Of course, that's the wimpy way out. The proper way to implement this method is to create a distribution for each label element. For example, Suppose you want to predict a categorical distribution for label element 0 with a little bit of the likelihood distributed over categories 0 and 1, and most of the likelihood on category 2:

		GCategoricalDistribution* pCat = pOut[0].makeCategorical();
		double* pVals = pCat->values(3);
		pVals[0] = 0.1;
		pVals[1] = 0.1;
		pVals[2] = 0.9;
		pCat->normalize();

and suppose that you wish to predict a Normal distribution for label element 1 with a mean of 0.1 and a variance of 0.2:

		GNormalDistribution* pNorm = pOut[1].makeNormal();
		pNorm->setMeanAndVariance(0.1, 0.2);

In many cases, you may have some heuristic of confidence, but you won't actually have enough information to express a complete distribution. Fortunately, the GSupervisedLearner class provides a method that calibrates the predicted distributions, so you often don't need to worry too much about making sure your distributions precisely express true probabilities. That is, it can automatically learn a function that maps from the distributions that you predict to the actual distributions in the training data.

The "clear" method should reset the internal model, as though train had not yet been called. If your model occupies a lot of memory, this memory should be freed. This method should not discard any parameters that the user has set.

The "serialize" method should marshal your model into a DOM tree. The serialization tutorial should be helpful for implementing this method. Of course, if you don't plan to use any operations that require serialization, you can implement this method the wimpy way:

	virtual GDomNode* serialize(GDom* pDoc)
	{
		throw Ex("Sorry, serialization is not yet supported");
	}

The GSupervisedLearner class implements the "transduceInner" method for you, so you do not need to implement it. (This implementation first calls "train", then calls predict for each row in the unlabeled set.)

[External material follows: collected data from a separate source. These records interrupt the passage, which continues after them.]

/-- If the script brings the clock to the deadline with its next samples, the poll takes no more than these and one
(R94). -/
theorem poll_ends_with_script {s : State} {p : Phase} {d : Nat} {ds rest : List Nat} (inv : Inv s)
    (hpoll : p = .faVerify ∨ p = .ackW1 ∨ p = .ackW2) (block : BlockIn p s) (hd : s.dl = some d)
    (script : s.env.elapsed = ds ++ rest) (reached : d ≤ lastNow s.trace + ds.sum) :
    ∃ k t, k ≤ ds.length + 1 ∧ run k s = .next t ∧ t.phase ≠ some p := by
  induction ds generalizing s with
  | nil =>
    obtain ⟨l, want, poll⟩ := exists_pollsIn hpoll s
    obtain ⟨t, hstep, left | ⟨early, -⟩⟩ := step_of_poll inv block poll
    · exact ⟨1, t, le_rfl, run_one hstep, left⟩
    · have passed : lastNow s.trace ≤ secondNow s := Nat.le_add_right _ _
      have before := ((pollGoesOn_iff hd).mp early).2
      rw [nowAnswer_callReadLine] at before
      simp only [List.sum_nil] at reached
      omega
  | cons e ds ih =>
    obtain ⟨l, want, poll⟩ := exists_pollsIn hpoll s
    obtain ⟨t, hstep, left | ⟨-, rfl, inv', block'⟩⟩ := step_of_poll inv block poll
    · exact ⟨1, t, by simp, run_one hstep, left⟩
    · have clock : secondNow s = lastNow s.trace + e := by simp [secondNow, script]
      have script' : ((afterPoll l s).goto p).env.elapsed = ds ++ rest := by cases l <;> simp [Env.dropLine, script]
      obtain ⟨k, t, hk, hrun, left⟩ := ih inv' block' hd script' (by
        rw [State.goto_trace, lastNow_afterPoll, clock]
        simpa [Nat.add_assoc] using reached)
      exact ⟨k + 1, t, by simpa using hk, (run_succ k hstep).trans hrun, left⟩

/-! ### What is left of a transaction -/

/-- How many states of the machine a transaction can still come to (R22). -/
def Phase.rank : Phase → Nat
  | .faDrive => 7
  | .faVerify => 6
  | .xmit => 5
  | .ackW1 => 4
  | .ackW2 => 3
  | .read => 2
  | .deassert => 1
  | .idle | .complete | .failed => 0

/-- The port call from which on an unscripted clock has reached `d` (R123). -/
def clockReaches (d : Nat) : Nat := max d (Config.freeReach d)

/-- What is left of a poll at most: the scripted clock samples, and the port calls until the unscripted clock has
reached the deadline. -/
def pollBudget (s : State) : Nat :=
  s.env.elapsed.length + (clockReaches (s.dl.getD 0) - s.trace.length)

/-- What is left of the loop a state of the machine is: of a poll, or of the read loop, whose buffer has room for so
many bytes. -/
def loopBudget (p : Phase) (s : State) : Nat :=
  match p with
  | .faVerify | .ackW1 | .ackW2 => pollBudget s
  | .read => s.cfg.cap - s.count.toNat
  | .idle | .faDrive | .xmit | .deassert | .complete | .failed => 0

If you selected GIncrementalLearner for your base class, then it must implement three additional methods (in addition to all of the methods required by GSupervisedLearner):

	virtual void enableIncrementalLearning(sp_relation& pFeatureRel, sp_relation& pLabelRel) = 0;
	virtual void trainIncremental(const double* pIn, const double* pOut) = 0;
	virtual void trainSparse(GSparseMatrix* pData, size_t labelDims) = 0;

The "enableIncrementalLearning" method tells the model about the number and types of features and labels, so that it has enough information to begin training in an incremental manner.

The "trainIncremental" method presents one pattern for incremental training.

The "trainSparse" method performs batch training, using a sparse matrix instead of a dense matrix. (Typically, this is done by first calling "beginIncrementalLearning", and then for each row in the sparse matrix, convert the row to a dense vector, and call trainIncremental.) If you are feeling lazy, and you do not plan to train your model using a sparse matrix, you can implement it like this:

	virtual void trainSparse(GSparseMatrix* pData, size_t labelDims)
	{
		throw Ex("Sorry, this method is not yet implemented");
	}

Testing it

To test your new algorithm, you might find the GSupervisedLearner::basicTest method to be helpful. It will exercise your algorithm with a few very simple synthetic datasets. Of course, your own testing is likely to be better-suited for the strengths and capabilities of your algorithm.

If you think you have developed a useful algorithm, I would strongly encourage you to contribute it back into the Waffles project.